• _What you need to do_: Type out each entry exactly.

• _Data for review_:

BEGIN

/-! ### Buffers (R125) -/

/-- The queue of the grid that a lane's group or span runs in. -/
def State.writerQueue (s : State) : Writer → Option Nat
  | .lane uid _ _ =>
    let grid := match Tab.get? s.groups uid, Tab.get? s.spans uid with
      | some g, _ => some g.grid
      | none, some p => some p.grid
      | none, none => none
    grid.bind fun g => (Tab.get? s.grids g).map (·.queue)
  | _ => none
/-- Record buffers that a queue holds: its records, the children that count against it, and those that wait for their prediction to be
written (R381). -/
def State.held (s : State) (q : Nat) : Nat :=
  ((Tab.get? s.queues q).map (·.records.length)).getD 0
  + (s.children.filter fun c => c.2.queue == q && c.2.done.isNone).length
  + (s.versions.filter fun v => v.2.launching.any fun x => s.writerQueue x.1 == some q).length
/-- Whether a queue gets one more buffer. -/
def State.canBuffer (s : State) (q : Nat) : Bool :=
  match Tab.get? s.queues q with
  | none => false
  | some k =>
    let peers := s.queues.filter fun x => x.2.desc.home == k.desc.home
    let free := 8192 - sumN (peers.map fun x => s.held x.1)
    let owed := sumN ((peers.filter fun x => x.1 != q && x.2.state != .destroyed).map fun x => x.2.desc.qmin.toNat - s.held x.1)
    decide (s.held q < k.desc.qmin.toNat) || (decide (s.held q < k.desc.qcap.toNat) && decide (owed < free))

/-! ### Queue states (R116, R117, R122) -/

/-- R122: CPTR moves over the positions that have completed, up to a faulted one. -/
def Queue.advance (k : Queue) : Nat → Queue
  | 0 => k
  | n + 1 =>
    if (Tab.get? k.codes k.cptr).isSome && (match k.faultPos with | some p => decide (k.cptr < p) | none => true) then
      Queue.advance { k with cptr := k.cptr + 1 } n
    else k

/-- The code of a completed position. -/
def Queue.codeAt (k : Queue) (pos : Nat) : Nat := (Tab.get? k.codes pos).getD 0

/-- R431: the privileged register window is open: before it opens, nothing that the host writes there arrives. -/
def State.windowOpen (s : State) : Bool := s.manage.ready && s.port.up
/-- A request that comes through the window. -/
def State.windowed (s : State) (r : State) : Host.Outcome State Fault Refusal := .next (if s.windowOpen then r else s)

/-- A refused request leaves the state as it is; the window's status reads the refusal (R431). -/
def State.refuse (s : State) : State := { s with port := { s.port with status := 1 } }
def State.accept (s : State) : State := { s with port := { s.port with status := 0 } }

/-- Change a queue that is in one of some states, or refuse. -/
def State.queueRequest (s : State) (q : Nat) (on : QState → Bool) (f : Queue → Queue) : State :=
  match Tab.get? s.queues q with
  | some k => if on k.state then ((s.accept).updQueue q f).settle q else s.refuse
  | none => s.refuse

/-- R115, R125: the event QUEUE_DESCRIPTOR_WRITE. -/
def execQueueDescriptorWrite (d : QueueDesc) (s : State) : Host.Outcome State Fault Refusal :=
  s.windowed <|
    let mins := sumN ((s.queues.filter fun k => k.2.desc.home == d.home && k.2.state != .destroyed).map fun k => k.2.desc.qmin.toNat)
    let ctxOk := match Tab.get? s.contexts d.ctx.toNat with | some c => c.state != .destroyed | none => false
    -- a destroyed queue that still owes an entry keeps its number (log entry 65, DESIGN CHOICE)
    let live := match Tab.get? s.queues d.qnum.toNat with
      | some k => k.state != .destroyed || !k.records.isEmpty || !k.owing.isEmpty
      | none => false
    let bad := live || !ctxOk || (!d.feed && d.base.toNat % 64 != 0) || d.cbase.toNat % 32 != 0
      || decide (d.size.toNat < 4) || decide (20 < d.size.toNat) || d.cls == 3 || decide (d.qcap.toNat < d.qmin.toNat)
      || decide (8192 < d.qcap.toNat) || decide (8192 < mins + d.qmin.toNat)
    if bad then s.refuse
    else
      let q : Queue := { desc := d, state := .idle, left := .idle, draining := false, wptr := 0, rptr := 0, cptr := 0, records := [],
                         codes := [], faultAddr := 0, faultPos := none, owing := [], served := 0 }
      { s.accept with queues := Tab.set s.queues d.qnum.toNat q }

def execQueueEnable (queue : Nat) (s : State) : Host.Outcome State Fault Refusal :=
  s.windowed <|
    (s.queueRequest queue (· == .idle) fun k => { k with state := .armed })
def execQueueSuspend (queue : Nat) (s : State) : Host.Outcome State Fault Refusal :=
  s.windowed <|
    (s.queueRequest queue (fun st => st == .armed || st == .running || st == .blocked) fun k => { k with state := .suspended, left := k.state })
def execQueueResume (queue : Nat) (s : State) : Host.Outcome State Fault Refusal :=
  s.windowed <|
    (s.queueRequest queue (fun st => st == .suspended || st == .drained) fun k =>
      { k with state := if k.state == .suspended then k.left else .armed })
def execQueueDrain (queue : Nat) (s : State) : Host.Outcome State Fault Refusal :=
  s.windowed <|
    (s.queueRequest queue (fun st => st == .armed || st == .running || st == .blocked || st == .suspended) fun k => { k with draining := true })
/-- R117, R122: RPTR and CPTR move past the faulted position, past earlier ones that have not completed too: a dependence on such a
one is met, and as completed with code 0x00 while it has none (log entry 65, DESIGN CHOICE). -/
def execQueueReset (queue : Nat) (s : State) : Host.Outcome State Fault Refusal :=
  s.windowed <|
    (s.queueRequest queue (· == .faulted) fun k =>
      let p := (k.faultPos.getD k.cptr) + 1
      let k := { k with state := .armed, faultPos := none, rptr := max k.rptr p, wptr := max k.wptr p, cptr := max k.cptr p, faultAddr := 0 }
      k.advance (k.codes.length + 1))

/-- R116, R117: the event DOORBELL_WRITE. One for a queue that the host does not feed is refused (log entry 31, DEDUCED). -/
def execDoorbellWrite (queue wptr : Nat) (s : State) : Host.Outcome State Fault Refusal :=
  s.windowed <|
    match Tab.get? s.queues queue with
    | none => s.refuse
    | some k =>
      if k.state == .faulted || k.state == .destroyed then s
      else if k.desc.feed then s.refuse
      else if wptr < k.rptr || k.cptr + 2 ^ k.desc.size.toNat < wptr then
        (s.refuse.faultQueue queue k.rptr 0xF1 (completionBytes k.desc.ctx.toNat 0xF1 queue k.rptr 0 0) false)
      else ((s.accept.updQueue queue fun k => { k with wptr }).settle queue)

/-! ### Taking records (R119, R125) -/

/-- R117, R119, R125: a host-fed queue that runs takes its next record, when a buffer is free. SUSPENDED stops dispatch alone. In the
entry of a record error, which never ran, the version and the microseconds are 0 (log entry 90, DESIGN CHOICE). -/
def State.takeNext (s : State) (q : Nat) : State :=
  match Tab.get? s.queues q with
  | none => s
  | some k =>
    if k.desc.feed || k.draining || !(k.state == .running || k.state == .blocked || k.state == .suspended) || decide (k.wptr ≤ k.rptr) || !s.canBuffer q then s
    else
      match s.takeRecord (b2n k.desc.home) k.desc.ctx.toNat 0 (k.desc.base.toNat + 64 * (k.rptr % 2 ^ k.desc.size.toNat)) with
      | (.wait, s) => s
      | (.bad fl, s) => s.faultQueue q k.rptr 0xF1 (completionBytes k.desc.ctx.toNat 0xF1 q k.rptr 0 0) (bitOf fl 0)
      | (.ok r, s) => s.updQueue q fun k =>
          { k with records := Tab.set k.records k.rptr { r with pos := k.rptr }, rptr := k.rptr + 1 }

def execRecordTake (queue : Nat) (s : State) : Host.Outcome State Fault Refusal := .next (s.takeNext queue)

END

• _Answer space_:
/-! ### Buffers (R125) -/

/-- The queue of the grid that a lane's group or span runs in. -/
def State.writerQueue (s : State) : Writer → Option Nat
  | .lane uid _ _ =>
    let grid := match Tab.get? s.groups uid, Tab.get? s.spans uid with
      | some g, _ => some g.grid
      | none, some p => some p.grid
      | none, none => none
    grid.bind fun g => (Tab.get? s.grids g).map (·.queue)
  | _ => none
/-- Record buffers that a queue holds: its records, the children that count against it, and those that wait for their prediction to be
written (R381). -/
def State.held (s : State) (q : Nat) : Nat :=
  ((Tab.get? s.queues q).map (·.records.length)).getD 0
  + (s.children.filter fun c => c.2.queue == q && c.2.done.isNone).length
  + (s.versions.filter fun v => v.2.launching.any fun x => s.writerQueue x.1 == some q).length
/-- Whether a queue gets one more buffer. -/
def State.canBuffer (s : State) (q : Nat) : Bool :=
  match Tab.get? s.queues q with
  | none => false
  | some k =>
    let peers := s.queues.filter fun x => x.2.desc.home == k.desc.home
    let free := 8192 - sumN (peers.map fun x => s.held x.1)
    let owed := sumN ((peers.filter fun x => x.1 != q && x.2.state != .destroyed).map fun x => x.2.desc.qmin.toNat - s.held x.1)
    decide (s.held q < k.desc.qmin.toNat) || (decide (s.held q < k.desc.qcap.toNat) && decide (owed < free))

/-! ### Queue states (R116, R117, R122) -/

/-- R122: CPTR moves over the positions that have completed, up to a faulted one. -/
def Queue.advance (k : Queue) : Nat → Queue
  | 0 => k
  | n + 1 =>
    if (Tab.get? k.codes k.cptr).isSome && (match k.faultPos with | some p => decide (k.cptr < p) | none => true) then
      Queue.advance { k with cptr := k.cptr + 1 } n
    else k

/-- The code of a completed position. -/
def Queue.codeAt (k : Queue) (pos : Nat) : Nat := (Tab.get? k.codes pos).getD 0

/-- R431: the privileged register window is open: before it opens, nothing that the host writes there arrives. -/
def State.windowOpen (s : State) : Bool := s.manage.ready && s.port.up
/-- A request that comes through the window. -/
def State.windowed (s : State) (r : State) : Host.Outcome State Fault Refusal := .next (if s.windowOpen then r else s)

/-- A refused request leaves the state as it is; the window's status reads the refusal (R431). -/
def State.refuse (s : State) : State := { s with port := { s.port with status := 1 } }
def State.accept (s : State) : State := { s with port := { s.port with status := 0 } }

/-- Change a queue that is in one of some states, or refuse. -/
def State.queueRequest (s : State) (q : Nat) (on : QState → Bool) (f : Queue → Queue) : State :=
  match Tab.get? s.queues q with
  | some k => if on k.state then ((s.accept).updQueue q f).settle q else s.refuse
  | none => s.refuse

/-- R115, R125: the event QUEUE_DESCRIPTOR_WRITE. -/
def execQueueDescriptorWrite (d : QueueDesc) (s : State) : Host.Outcome State Fault Refusal :=
  s.windowed <|
    let mins := sumN ((s.queues.filter fun k => k.2.desc.home == d.home && k.2.state != .destroyed).map fun k => k.2.desc.qmin.toNat)
    let ctxOk := match Tab.get? s.contexts d.ctx.toNat with | some c => c.state != .destroyed | none => false
    -- a destroyed queue that still owes an entry keeps its number (log entry 65, DESIGN CHOICE)
    let live := match Tab.get? s.queues d.qnum.toNat with
      | some k => k.state != .destroyed || !k.records.isEmpty || !k.owing.isEmpty
      | none => false
    let bad := live || !ctxOk || (!d.feed && d.base.toNat % 64 != 0) || d.cbase.toNat % 32 != 0
      || decide (d.size.toNat < 4) || decide (20 < d.size.toNat) || d.cls == 3 || decide (d.qcap.toNat < d.qmin.toNat)
      || decide (8192 < d.qcap.toNat) || decide (8192 < mins + d.qmin.toNat)
    if bad then s.refuse
    else
      let q : Queue := { desc := d, state := .idle, left := .idle, draining := false, wptr := 0, rptr := 0, cptr := 0, records := [],
                         codes := [], faultAddr := 0, faultPos := none, owing := [], served := 0 }
      { s.accept with queues := Tab.set s.queues d.qnum.toNat q }

def execQueueEnable (queue : Nat) (s : State) : Host.Outcome State Fault Refusal :=
  s.windowed <|
    (s.queueRequest queue (· == .idle) fun k => { k with state := .armed })
def execQueueSuspend (queue : Nat) (s : State) : Host.Outcome State Fault Refusal :=
  s.windowed <|
    (s.queueRequest queue (fun st => st == .armed || st == .running || st == .blocked) fun k => { k with state := .suspended, left := k.state })
def execQueueResume (queue : Nat) (s : State) : Host.Outcome State Fault Refusal :=
  s.windowed <|
    (s.queueRequest queue (fun st => st == .suspended || st == .drained) fun k =>
      { k with state := if k.state == .suspended then k.left else .armed })
def execQueueDrain (queue : Nat) (s : State) : Host.Outcome State Fault Refusal :=
  s.windowed <|
    (s.queueRequest queue (fun st => st == .armed || st == .running || st == .blocked || st == .suspended) fun k => { k with draining := true })
/-- R117, R122: RPTR and CPTR move past the faulted position, past earlier ones that have not completed too: a dependence on such a
one is met, and as completed with code 0x00 while it has none (log entry 65, DESIGN CHOICE). -/
def execQueueReset (queue : Nat) (s : State) : Host.Outcome State Fault Refusal :=
  s.windowed <|
    (s.queueRequest queue (· == .faulted) fun k =>
      let p := (k.faultPos.getD k.cptr) + 1
      let k := { k with state := .armed, faultPos := none, rptr := max k.rptr p, wptr := max k.wptr p, cptr := max k.cptr p, faultAddr := 0 }
      k.advance (k.codes.length + 1))

/-- R116, R117: the event DOORBELL_WRITE. One for a queue that the host does not feed is refused (log entry 31, DEDUCED). -/
def execDoorbellWrite (queue wptr : Nat) (s : State) : Host.Outcome State Fault Refusal :=
  s.windowed <|
    match Tab.get? s.queues queue with
    | none => s.refuse
    | some k =>
      if k.state == .faulted || k.state == .destroyed then s
      else if k.desc.feed then s.refuse
      else if wptr < k.rptr || k.cptr + 2 ^ k.desc.size.toNat < wptr then
        (s.refuse.faultQueue queue k.rptr 0xF1 (completionBytes k.desc.ctx.toNat 0xF1 queue k.rptr 0 0) false)
      else ((s.accept.updQueue queue fun k => { k with wptr }).settle queue)

/-! ### Taking records (R119, R125) -/

/-- R117, R119, R125: a host-fed queue that runs takes its next record, when a buffer is free. SUSPENDED stops dispatch alone. In the
entry of a record error, which never ran, the version and the microseconds are 0 (log entry 90, DESIGN CHOICE). -/
def State.takeNext (s : State) (q : Nat) : State :=
  match Tab.get? s.queues q with
  | none => s
  | some k =>
    if k.desc.feed || k.draining || !(k.state == .running || k.state == .blocked || k.state == .suspended) || decide (k.wptr ≤ k.rptr) || !s.canBuffer q then s
    else
      match s.takeRecord (b2n k.desc.home) k.desc.ctx.toNat 0 (k.desc.base.toNat + 64 * (k.rptr % 2 ^ k.desc.size.toNat)) with
      | (.wait, s) => s
      | (.bad fl, s) => s.faultQueue q k.rptr 0xF1 (completionBytes k.desc.ctx.toNat 0xF1 q k.rptr 0 0) (bitOf fl 0)
      | (.ok r, s) => s.updQueue q fun k =>
          { k with records := Tab.set k.records k.rptr { r with pos := k.rptr }, rptr := k.rptr + 1 }

def execRecordTake (queue : Nat) (s : State) : Host.Outcome State Fault Refusal := .next (s.takeNext queue)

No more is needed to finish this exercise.